Huh? "Refined"? "Appropriate"? It may be your opinion and you're sticking by it, but it sounds to me like you're redefining well-meaning Sunday-painter amateur architectural judgment on behalf of (as opposed to, er, "opposed to") 60s/70s modernism. Look: at least in symbolic terms, we're talking about boring here. We're at the cusp of when Brutalist-hotels-with-revolving-restaurants-and-perhaps-big-atriums became a banal 70s cliche (cf. Harbour Castle, et al--though Harbour Castle hasn't the atrium).
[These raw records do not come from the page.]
-- ==== Sys2Proof/Machine/Channel.lean ====
section
/-! DEFINITION. The channel subsystem toward programs and the buddy: START and TEST SUBCHANNEL, subchannel commands, journal messages, takeover (12). -/

namespace Sys2Proof.Machine

/-! START SUBCHANNEL (R287 to R289) -/

/-- A reserved bit of the ORB is set, or a field is outside its range (R287). -/
def orbBad (orb pid : Nat) : Bool :=
  let d := dw orb 8
  bits (d 0) 21 14 != 0 || bits (d 1) 63 56 != 0 || bits (d 2) 58 0 != 0 || d 3 != 0 || d 6 != 0 || d 7 != 0 ||
    bits (d 0) 31 24 != pid || decide (4 < bits (d 2) 63 61) || bits (d 2) 60 60 != 0 || bits (d 1) 4 0 != 0

/-- The free entry for a new exchange: entries never used in rising order, then the one free the longest (R294). Entry 0x3FFF is held out during the IPL (19 R427). -/
def State.allocEntry (s : State) : Option (Nat × State) :=
  let c := s.chn
  if c.jnext < 16384 && !(c.jnext = 0x3FFF && c.iplHeld) then some (c.jnext, { s with chn := { c with jnext := c.jnext + 1 } })
  else
    match c.jfreed with
    | i :: r => some (i, { s with chn := { c with jfreed := r } })
    | [] => none

/-- The first step of an operation: the fields of a new entry (Table VLX-6), STEP kept. -/
def startImg (old : Img) (orb exid sch isc port : Nat) (solo : Bool) : Img :=
  let d := dw orb 8
  let i : Img := jput 0 1 63 48 (jStep old)
  let i := jput (jput (jput (jput (jput (jput i 0 63 60 1) 0 58 58 (b2n solo)) 0 55 48 (bits (d 0) 31 24)) 0 47 32 sch) 0 31 29 isc) 0 23 0 exid
  let i := jput (jput i 1 7 4 port) 2 55 0 (bits (d 1) 55 0)
  let i := jput (jput (jput (jput (jput i 3 63 32 (bits (d 0) 63 32)) 3 31 30 (bits (d 0) 23 22)) 3 29 28 (bits (d 2) 60 59)) 3 27 14 (bits (d 0) 13 0)) 3 13 11 (bits (d 2) 63 61)
  jput (jput i 4 63 0 (d 4)) 5 63 0 (d 5)

/-- JUSED and JMAX. -/
def State.jused (s : State) (n : Nat) : State :=
  let s := s.setFld F.VLX_STAT_JUSED n
  if s.fld F.VLX_STAT_JMAX < n then s.setFld F.VLX_STAT_JMAX n else s

/-- A new exchange in entry `i` (R289, R293, 13 R314): the STARTED step. -/
def State.startExch (s : State) (sch i orb port : Nat) (solo : Bool) : State :=
  let s := s.jused (s.fld F.VLX_STAT_JUSED + 1)
  let c := s.sch sch
  let x : Exch := { Exch.reset with idx := i, sch := sch, vp := port }
  let j := s.jent false i
  let old := j.img
  let s := s.setJent false i { j with quar := false }
  let p := s.assignEngine x
  let s := (p.1.setEx p.2).setSch sch { c with active := some (false, i), reason := 0x80 }
  s.writeStep p.2 (fun _ => jput (startImg old orb (s.cxid * 16384 + i) sch (fieldOf c.def_ 239 237) port solo) 1 15 8 p.2.eng)

/-- The conditions of Table VLX-3: the refusal's condition code and reason, or acceptance. -/
def State.sschCond (s : State) (sch pid : Nat) : Option (BitVec 2 × Option Byte) :=
  let c := s.sch sch
  if !c.valid || c.def_.getLsbD 254 || fieldOf c.def_ 247 240 ≠ pid then some (3, none)
  else if c.final then some (1, none)
  else if c.active.isSome then some (2, some 0x85)
  else if !s.flag F.VLX_BUDDY_BV then some (3, some 0x82)
  else if s.buddy.isNone && !s.flag F.VLX_CTL_SOLO then some (3, some 0x83)
  else if (s.upPaths c).isEmpty then some (3, some 0x81)
  else none
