-- ==== Sys2Proof/Machine/MemCtl.lean ====
section
/-! DEFINITION. The memory controllers (11): patrol scrub, device sparing, rank power-down, and writes to the region registers (05 R137). -/

namespace Sys2Proof.Machine

/-- Is a controller's channel populated (R267). -/
def State.populated (s : State) (m : Nat) : Bool := !s.flag F.MEM_POP_CH8 || m % 2 == 0

/-- The local offset of line `q` of channel `m`: the inverse of Table MEM-2. -/
def State.chanOff (s : State) (m q : Nat) : Nat :=
  if s.flag F.MEM_POP_CH8 then q * 2 ^ 11 + (m / 2 % 8 ^^^ bits q 7 5 ^^^ bits q 15 13) * 256
  else q * 2 ^ 12 + (m % 16 ^^^ bits q 7 4 ^^^ bits q 15 12) * 256

/-- The absolute line at a local offset: the inverse of R268, if a range maps it. -/
def State.absLine (s : State) (o : Nat) : Option Nat :=
  (List.range 64).findSome? (fun n =>
    if !s.flag F.STO_ILV_BASE_EN n || !s.flag F.MEM_LOC_EN n then none else
    let ways := s.fld F.STO_ILV_CTL_WAYS n
    let shift := if s.flag F.STO_ILV_CTL_GRAN n then 30 else 12
    let base := s.fld F.STO_ILV_BASE_BASE n * 2 ^ 30
    let loc := s.fld F.MEM_LOC_LOCBASE n * 4096
    match (List.range (2 ^ ways)).find? (fun k => s.tgtEntry (s.fld F.STO_ILV_CTL_TGT n + k) == some s.cxid) with
    | none => none
    | some k =>
      let share := s.ilvShare n k
      if o < loc || share.2 ≤ (o - loc) / 2 ^ shift then none else
      let d := o - loc
      some ((base + (d / 2 ^ shift * 2 ^ ways + share.1) * 2 ^ shift + d % 2 ^ shift) / 256))

/-- Lines of a channel: the installed capacity spread over the populated channels. -/
def State.chanLines (s : State) : Nat := s.fld F.MEM_POP_GIB * 2 ^ 22 / (if s.flag F.MEM_POP_CH8 then 8 else 16)

/-- Lines of each rank of a channel. -/
def State.rankLines (s : State) : Nat := s.chanLines / max 1 s.ranks.length

/-- Where an event lies: DIMM, rank and device of a channel in the numbers of 20 Table FLT-3. -/
def devUnit (m d r v : Nat) : Nat := 80 * m + 20 * (2 * d + r) + v
def devOk (d r v : Nat) : Bool := decide (d < 2) && decide (r < 2) && decide (v < 20)

/-- An uncorrectable read of a line: counted, captured once, the line poisoned (R273). -/
def State.ecc (s : State) (m d r v coff : Nat) (line : Option Nat) : State :=
  let s := s.count F.MEM_ECC_UNCOR (some F.MEM_ECC_UOVF) m
  let s := if s.flag F.MEM_ECCADR_VAL m then s else s.setReg (F.MEM_ECCADR_VAL.off m) (BitVec.ofNat 64 (2 ^ 63 + d * 2 ^ 62 + r * 2 ^ 61 + v * 2 ^ 56 + coff % 2 ^ 48))
  match line with | some l => s.updMem (fun k => { k with poison := k.poison.put l 1 }) | none => s

/-- The same, with the severe fault of R204. -/
def State.uncorrectable (s : State) (m d r v coff : Nat) (line : Option Nat) : State := (s.ecc m d r v coff line).flt 6 5

/-- PATROL_SCRUB (R277, R278): the line at the pointer is read; scrub does not run in self-refresh or behind a fence, and waits for an open transaction. -/
def execPatrolScrub (mc : Nat) (res : ScrubRes) (s : State) : Out := settled s <|
  let ok := match res with
    | .good => true
    | .corrected d r v => devOk d r v
    | .uncorrectable d r v => devOk d r v
  if 16 ≤ mc || !ok then .fault .noSuchUnit else .next <|
  let p := s.fld F.MEM_CHSTAT_SCRPTR mc
  let line := s.absLine (s.chanOff mc p)
  let x := s.mc mc
  if !s.populated mc || s.fld F.MEM_CHSTAT_PWR mc = 3 || (!x.selfRef.isEmpty && x.selfRef.contains (s.rankOf p)) || (match line with | some l => s.mem.txns.has l | none => false) then s else
  let s := s.rankAccess mc p
  let s := match res with
    | .good => s
    | .corrected d r v => (s.count F.MEM_ECC_CORR (some F.MEM_ECC_COVF) mc).flt 6 0 (devUnit mc d r v)
    | .uncorrectable d r v => s.uncorrectable mc d r v p line
  s.setFld F.MEM_CHSTAT_SCRPTR (if s.chanLines ≤ p + 1 then 0 else p + 1) mc

/-- DEVICE_SPARING_COPY (R274, R275): a device at its threshold is replaced by the rank's spare, one copy of a controller at a time. A further device of a rank whose spare is in use, or being copied to, cannot be spared; the device that is spared already needs nothing. The pointer goes to the end of the rank, where the copy ends. -/
def execDeviceSparingCopy (mc dimm rank dev : Nat) (phase : CopyPhase) (s : State) : Out := settled s <|
  if 16 ≤ mc || !devOk dimm rank dev then .fault .noSuchUnit else .next <|
  let r := 2 * dimm + rank
  let unit := devUnit mc dimm rank dev
  let x := s.mc mc
  let busy := s.flag F.MEM_CHSTAT_SPBUSY mc
  if !s.populated mc || s.fld F.MEM_CHSTAT_PWR mc = 3 then s else
  match phase with
  | .start =>
    if !s.svc.sparePend.contains (0x60, unit) then s else
    let t := { s with svc := { s.svc with sparePend := s.svc.sparePend.erase (0x60, unit) } }
    let used := bits (s.fld F.MEM_CHSTAT_SPUSED mc) r r = 1
    let copying := busy && x.copyRank == some r
    if used || copying then
      if (if copying then s.fld F.MEM_CHSTAT_SPDEV mc else x.spares.get 32 r) = dev then t else t.flt 6 6
    else if busy then s
    else ((t.setFlag F.MEM_CHSTAT_SPBUSY true mc).setFld F.MEM_CHSTAT_SPDEV dev mc).setMc mc { x with copyRank := some r, copyPtr := 0 }
  | .lines n bad =>
    if x.copyRank ≠ some r || !busy then s else
    let s := s.setMc mc { x with copyPtr := min (x.copyPtr + n) s.rankLines }
    if bad then
      -- which line of the channel a rank's line is, the controller's mapping decides (R270): it is free (log 35)
      let p := s.free
      let q := p.2.toNat % max 1 p.1.chanLines
      p.1.uncorrectable mc dimm rank dev q (p.1.absLine (p.1.chanOff mc q))
    else s
  | .finish =>
    if x.copyRank ≠ some r || !busy || x.copyPtr < s.rankLines then s else
    let s := s.setMc mc { x with copyRank := none, spares := x.spares.put r (s.fld F.MEM_CHSTAT_SPDEV mc) }
    ((((s.setFlag F.MEM_CHSTAT_SPBUSY false mc).setFld F.MEM_CHSTAT_SPUSED (putBits (s.fld F.MEM_CHSTAT_SPUSED mc) r r 1) mc).consume 7)).flt 6 3 unit

/-- RANK_POWER_DOWN (R279): a rank that was idle for PDIDLE ns. -/
def execRankPowerDown (mc rank : Nat) (s : State) : Out := settled s <|
  if 16 ≤ mc || 4 ≤ rank then .fault .noSuchUnit else .next <|
  let x := s.mc mc
  if !s.populated mc || s.fld F.MEM_SCRUB_PDIDLE = 0 || s.fld F.MEM_CHSTAT_PWR mc = 3 || !s.ranks.contains rank || x.selfRef.contains rank then s else
  (s.setMc mc { x with powerDown := if x.powerDown.contains rank then x.powerDown else x.powerDown ++ [rank] }).pwr mc

/-- Every rank of a controller enters self-refresh, at a request of the derailleur, or leaves it (R279; 18 Table CLK-5). -/
def State.mcSelfRef (s : State) (m : Nat) (on : Bool) : State :=
  if !s.populated m then s else (s.setMc m { s.mc m with powerDown := [], selfRef := if on then s.ranks else [] }).pwr m

/-- A demand read found in error, which an event of the sources "corrected read" (UNIT names the device) and "uncorrectable read" (DETAIL holds the address, here) reports: counted, and an uncorrectable line captured and poisoned (R272, R273; log 63). -/
def State.demandRead (s : State) (ev : FaultEv) : State :=
  if ev.src = 0x60 then s.count F.MEM_ECC_CORR (some F.MEM_ECC_COVF) (ev.unit / 80)
  else if ev.src = 0x65 && s.homeOf (bits ev.detail.toNat 55 0) == some s.cxid then
    let a := bits ev.detail.toNat 55 0
    let r := s.rankOf (s.chanLine a)
    let p := s.free
    p.1.ecc (s.mcOf a) (r / 2) (r % 2) (p.2.toNat % 20) (s.chanLine a) (some (a / 256))
  else s

/-! Region registers (05 R137; 11 R282) -/

/-- The offset of doubleword `dw` of region `n` of controller `m`. -/
def rgnOff (m n dw : Nat) : Nat := 0x900800 + m * 0x10000 + n * 0x20 + dw * 8

/-- Is a write to a region register refused as a whole (R137). -/
def State.rgnRefused (s : State) (m n dw : Nat) (v : W64) : Bool :=
  s.flag F.MEM_RGN_CTL_KO m n || (dw == 2 && v.getLsbD 6) || (decide (dw < 2) && s.flag F.MEM_RGN_CTL_EN m n) ||
    (dw == 2 && v.getLsbD 7 && decide (s.fld F.MEM_RGN_LIM_LIMIT m n < s.fld F.MEM_RGN_BASE_BASE m n))

/-- A write to a region register of one controller; an unpopulated controller ignores it (R267). -/
def State.rgnWrite (s : State) (src : Src) (m n dw : Nat) (v : W64) : State :=
  if !s.populated m then s
  else if s.rgnRefused m n dw v then s.cfgErr src (rgnOff m n dw)
  else s.wrReg src (rgnOff m n dw) v

/-- A write to the broadcast window: in every populated controller, or in none (R282). -/
def State.rgnBroadcast (s : State) (src : Src) (n dw : Nat) (v : W64) : State :=
  let ms := (List.range 16).filter (fun m => s.populated m)
  if ms.any (fun m => s.rgnRefused m n dw v) then s.cfgErr src (0x908800 + n * 0x20 + dw * 8)
  else ms.foldl (fun s m => s.wrReg src (rgnOff m n dw) v) s

/-- REGION_REGISTER_WRITE (05 R137). -/
def execRegionRegisterWrite (src : Src) (m n dw : Nat) (v : BitVec 64) (s : State) : Out := settled s <|
  if 16 ≤ m || 64 ≤ n || 3 ≤ dw then .fault .noSuchUnit else .next (s.rgnWrite src m n dw v)

/-- REGION_BROADCAST_WRITE (R282). -/
def execRegionBroadcastWrite (src : Src) (n dw : Nat) (v : BitVec 64) (s : State) : Out := settled s <|
  if 64 ≤ n || 3 ≤ dw then .fault .noSuchUnit else .next (s.rgnBroadcast src n dw v)

end Sys2Proof.Machine
end

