/-- FREEWHEEL_SWITCH (R399): the switch completes without edges from the old clock. -/
def execFreewheelSwitch (dom : Nat) (s : State) : Out := settled s <|
  if 64 ≤ dom then .fault .noSuchUnit else .next <|
  if s.dead then s else
  (((s.clkSwitch dom).count F.CLK_SWLOG_COUNT (some F.CLK_SWLOG_OVF)).setFld F.CLK_SWLOG_LAST dom).flt 13 2

/-- GEAR_CHANGE (R401, Table CLK-4): the change in progress ends at its target; another target starts the next change. -/
def execGearChange (cl : Nat) (s : State) : Out := settled s <|
  if 8 ≤ cl then .fault .noSuchUnit else .next <|
  if s.dead || !s.flag F.CLK_GEAR_CHG cl || s.emergency || s.svc.avsHeld.contains cl then s else
  let t := s.svc.gearTo.get (s.gearTarget cl) cl
  let s := (s.setFld F.CLK_GEAR_CUR t cl).setFlag F.CLK_GEAR_CHG false cl
  (s.updSvc (fun k => { k with domSel := k.domSel.put cl 0, gearTo := k.gearTo.del cl })).gearDue cl

/-! Power and heat (R403 to R405) -/

/-- A cluster is at gear 0 on the bridge clock. -/
def State.bridge (s : State) (c : Nat) : State :=
  ((s.setFld F.CLK_GEAR_CUR 0 c).setFlag F.CLK_GEAR_CHG false c).updSvc (fun k => { k with domSel := k.domSel.put c 1, gearTo := k.gearTo.del c })

/-- Enter an emergency (R405): every cluster falls to the bridge clock, deferred requests are released by force. Its caps start the later rise from gear 0: PWRCAP after a power emergency, THMCAP after a thermal one (log 42). -/
def State.emergencyOn (s : State) (thermal : Bool) : State :=
  let f := if thermal then F.CLK_PWR_TEMERG else F.CLK_PWR_PEMERG
  if s.flag f then s else
  let s := s.setFlag f true
  let s := (List.range 8).foldl (fun s c => (s.bridge c).setFld (if thermal then F.CLK_GEAR_THMCAP else F.CLK_GEAR_PWRCAP) 0 c) s
  let s := if s.fld F.CLK_REQ_STATE = 2 then s.forceRelease s.svc.reqTgt else s
  s.flt 13 (if thermal then 5 else 6)

/-- An emergency ends: the clusters rise as their caps let them. -/
def State.emergencyOff (s : State) (thermal : Bool) : State :=
  let s := s.setFlag (if thermal then F.CLK_PWR_TEMERG else F.CLK_PWR_PEMERG) false
  if s.emergency then s else (List.range 8).foldl (fun s c => s.gearDue c) s

/-- The cluster with the highest, or lowest, current gear among some: the lowest-numbered of the highest, the highest-numbered of the lowest. -/
def State.topGear (s : State) (cs : List Nat) : Option Nat :=
  cs.foldl (fun (b : Option Nat) c => match b with | none => some c | some d => if s.fld F.CLK_GEAR_CUR d < s.fld F.CLK_GEAR_CUR c then some c else some d) none
def State.lowGear (s : State) (cs : List Nat) : Option Nat :=
  cs.foldl (fun (b : Option Nat) c => match b with | none => some c | some d => if s.fld F.CLK_GEAR_CUR c ≤ s.fld F.CLK_GEAR_CUR d then some c else some d) none

/-- Set a cap and follow it. -/
def State.setCap (s : State) (f : Fld) (c v : Nat) : State := (s.setFld f v c).gearDue c

/-- POWER_ESTIMATE_TICK (R403, R405): every 10 us. Ten ticks in a row above 1.05 PLIM are an emergency; 100 below PLIM - 5% raise one cluster by one gear. The fault comes when the first cap falls (log 43). -/
def execPowerEstimateTick (watts : Nat) (s : State) : Out := settled s <|
  .next <|
    if s.dead then s else
    let lim := s.fld F.CLK_PWR_PLIM
    let s := s.setFld F.CLK_PWR_EST (min watts 1023)
    let high := if lim * 105 < watts * 100 then s.svc.powHigh + 1 else 0
    let low := if watts * 100 < lim * 95 then s.svc.powLow + 1 else 0
    let s := s.updSvc (fun k => { k with powHigh := high, powLow := low, powUnder := if watts < lim then k.powUnder + 1 else 0 })
    if high = 10 then s.emergencyOn false
    else if lim < watts then
      let capped := (List.range 8).any (fun c => s.fld F.CLK_GEAR_PWRCAP c != 15)
      match s.topGear ((List.range 8).filter (fun c => s.fld F.CLK_GEAR_PWRCAP c != 0)) with
      | some c => let s := s.setCap F.CLK_GEAR_PWRCAP c (s.fld F.CLK_GEAR_PWRCAP c - 1); if capped then s else s.flt 13 3
      | none => s
    else if 100 ≤ low && !s.emergency then
      match s.lowGear ((List.range 8).filter (fun c => s.fld F.CLK_GEAR_PWRCAP c != 15)) with
      | some c => (s.setCap F.CLK_GEAR_PWRCAP c (s.fld F.CLK_GEAR_PWRCAP c + 1)).updSvc (fun k => { k with powLow := 0 })
      | none => s
    else s

/-- POWER_EMERGENCY_END (R405): the estimate stayed below PLIM for 1 ms. -/
def execPowerEmergencyEnd (s : State) : Out := settled s <|
  .next (if s.dead || !s.flag F.CLK_PWR_PEMERG || s.fld F.CLK_PWR_PLIM ≤ s.fld F.CLK_PWR_EST then s else s.emergencyOff false)
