/-- ODOMETER_WRITE_DONE (R459): verified, or on to the next slot, for up to 3 slots; then WFAIL, and the image waits for the next write. A sector is erased when its first slot's turn comes. DONE follows a shutdown record. -/
def execOdometerWriteDone (ok : Bool) (s : State) : Out := settled s <|
  .next <|
    match s.svc.odo.writing with
    | none => s
    | some n =>
      if s.dead then s else
      let next := fun (s : State) =>
        let s := s.setFlag F.LIF_ODOSTAT_BUSY false
        match s.svc.odo.pendReason with
        | some r => ((s.updOdo (fun o => { o with pendReason := none })).setFlag F.LIF_ODOSTAT_PEND false).odoWrite r
        | none => s
      if ok then
        let shut := s.odo 1 % 65536 == 3
        let s := s.updOdo (fun o => { o with slots := (odoErase n o.slots).put n o.cnt, writing := none })
        let s := (s.setFld F.LIF_ODOSTAT_SLOT n).setFld F.LIF_ODOSTAT_SEQ (s.odo 2)
        next (if shut then s.setFlag F.LIF_ODOSTAT_DONE true else s)
      else if s.svc.odo.tries + 1 < 3 then s.updOdo (fun o => { o with slots := (odoErase n o.slots).put n odoBad, writing := some ((n + 1) % 1024), tries := o.tries + 1 })
      else
        let s := s.updOdo (fun o => { o with slots := (odoErase n o.slots).put n odoBad, writing := none, cnt := o.cnt.put 2 ((o.cnt.get 0 2 + 2 ^ 32 - 1) % 2 ^ 32) })
        next ((s.setFlag F.LIF_ODOSTAT_WFAIL true).flt 15 9)

/-- The live image as bytes (Table LIF-6), with the CRC as it will be written. -/
def State.odoImage (s : State) : List Byte :=
  let w := fun (k : Nat) => bytesOf 4 (s.odo k)
  let words := fun (from_ n : Nat) => (List.range n).flatMap (fun i => w (from_ + i))
  let spares := (List.range 14).flatMap (fun i => bytesOf 2 (min (s.odo (10001 + i)) 65535))
  let peaks := (List.range 88).flatMap (fun i => bytesOf 2 (s.odo (20000 + i)))
  let retired := (List.range 38).map (fun i => BitVec.ofNat 8 ((List.range 8).foldl (fun v b => v * 2 + s.odo (30000 + 8 * i + b)) 0))
  let l := bytesOf 4 0x4B4F444F ++ bytesOf 2 1 ++ bytesOf 2 (s.odo 1 % 65536) ++ words 2 423 ++ spares ++ peaks ++ retired
  let l := l ++ List.replicate (2044 - l.length) 0
  l ++ bytesOf 4 (crcIscsi l).toNat

/-- LIF_ODODATA: doubleword IDX of the live image. -/
def State.odoData (s : State) : W64 := BitVec.ofNat 64 (ofBytes ((s.odoImage.drop (8 * s.fld F.LIF_ODOSEL_IDX)).take 8))

/-- Is SEQ `a` later than `b` in serial-number arithmetic. -/
def seqLater (a b : Nat) : Bool := decide ((a + 2 ^ 32 - b) % 2 ^ 32 < 2 ^ 31) && a != b

/-- Step 3 of cold start (R461): the latest good record; PEAK and retirements return to the monitors. Without a record, counts start from zero, BLANK and the severe fault. A slot with a bad CRC raises the noted fault once; an erased slot does not. -/
def State.odoLoad (s : State) : State :=
  let s := s.updOdo Odo.cut
  let bad := fun (p : Nat × Tab Nat) => p.2.get 0 0 != 0
  let s := if s.svc.odo.slots.any bad then s.flt 15 8 else s
  let best := (s.svc.odo.slots.filter (fun p => !bad p)).foldl (fun (b : Option (Nat × Tab Nat)) p =>
    match b with
    | none => some p
    | some q => if seqLater (p.2.get 0 2) (q.2.get 0 2) then some p else b) none
  let s := match best with
    | some p => ((s.updOdo (fun o => { o with cnt := p.2 })).setFld F.LIF_ODOSTAT_SLOT p.1).setFld F.LIF_ODOSTAT_SEQ (p.2.get 0 2)
    | none => ((s.updOdo (fun o => { o with cnt := [] })).setFlag F.LIF_ODOSTAT_BLANK true).flt 15 10
  let s := s.updOdo (fun o => { o with writing := none, tries := 0, pendReason := none, minutes := 0, hotSince := 0 })
  let s := (List.range 88).foldl (fun s i =>
    let pk := (BitVec.ofNat 16 (s.odo (20000 + i))).toInt
    if pk = 0 then s else s.setMon 2 i { s.mon 2 i with peak := pk, armed := decide (56 ≤ i) && decide (900 ≤ pk) }) s
  let s := (List.range 304).foldl (fun s b =>
    if s.odo (30000 + b) = 0 then s else
      let q := if b < 144 then (0, b) else if b < 216 then (1, b - 144) else (2, b - 216)
      s.setMon q.1 q.2 { s.mon q.1 q.2 with retired := true, armed := q.1 == 2 && decide (56 ≤ q.2) }) s
  (s.odoAdd 3).odoAdd 4

end Sys2Proof.Machine
end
Give me that so-called blue-domed hideousness anyday. I mean, I can appreciate the Sheraton Nashville as a local landmark and in general revisionist terms re 70s "hotel modernism" (and if anyone's prone to spearheading such revisionism, it's myself). But not in your bass-ackward terms. Next to your dreaded blue dome, this is but a formulaic footnote--"refined" to a fault (thus my corporate-rock metaphor). I may be open to an architectural big tent, but in terms of historical posterity, I'm a realist. (Though on behalf of the Sheraton Nashville, at least its architectural vocabulary doesn't have that dumb-yokels-grappling-with-this-here-Modern-style quality of Memphis' UP Bank, or New Orleans' Plaza Tower, i.e. it'd be "credible" virtually anywhere else in the US or Canada. Though one whose prone to decrying architectural faceless/placelessness might argue that's its *problem*--and that of 70s modernism in general--as well.)

To return to the Eaton Centre metaphor, that's like saying that the busy 70s high-tech array of Zeidler's Galleria roof (incidentally, the antithesis of a "formulaic footnote") is "hideous" and should be replaced with something "much more refined, appropriate". Yeah, sure, and invite horselaughs and ridicule among Toronto's modern-heritage buffs.

Yeah, I know I may be treading the "insulting" line as per usual: but only to set you straight. Oh, and re Atlanta: if you can scoop up this chestnut, do so. A good architectural guide can work a long way toward soothing many a savage and alienating urban beast. (NB: don't mind the lukewarm Amazon reviews.)
 
Holy...Do all Sheratons look alike?!? lol, No but it's in the same style as the Downtown Toronto Sheraton. I gotta say, I really like the AT&T building, if nothing else, the glass is of quality.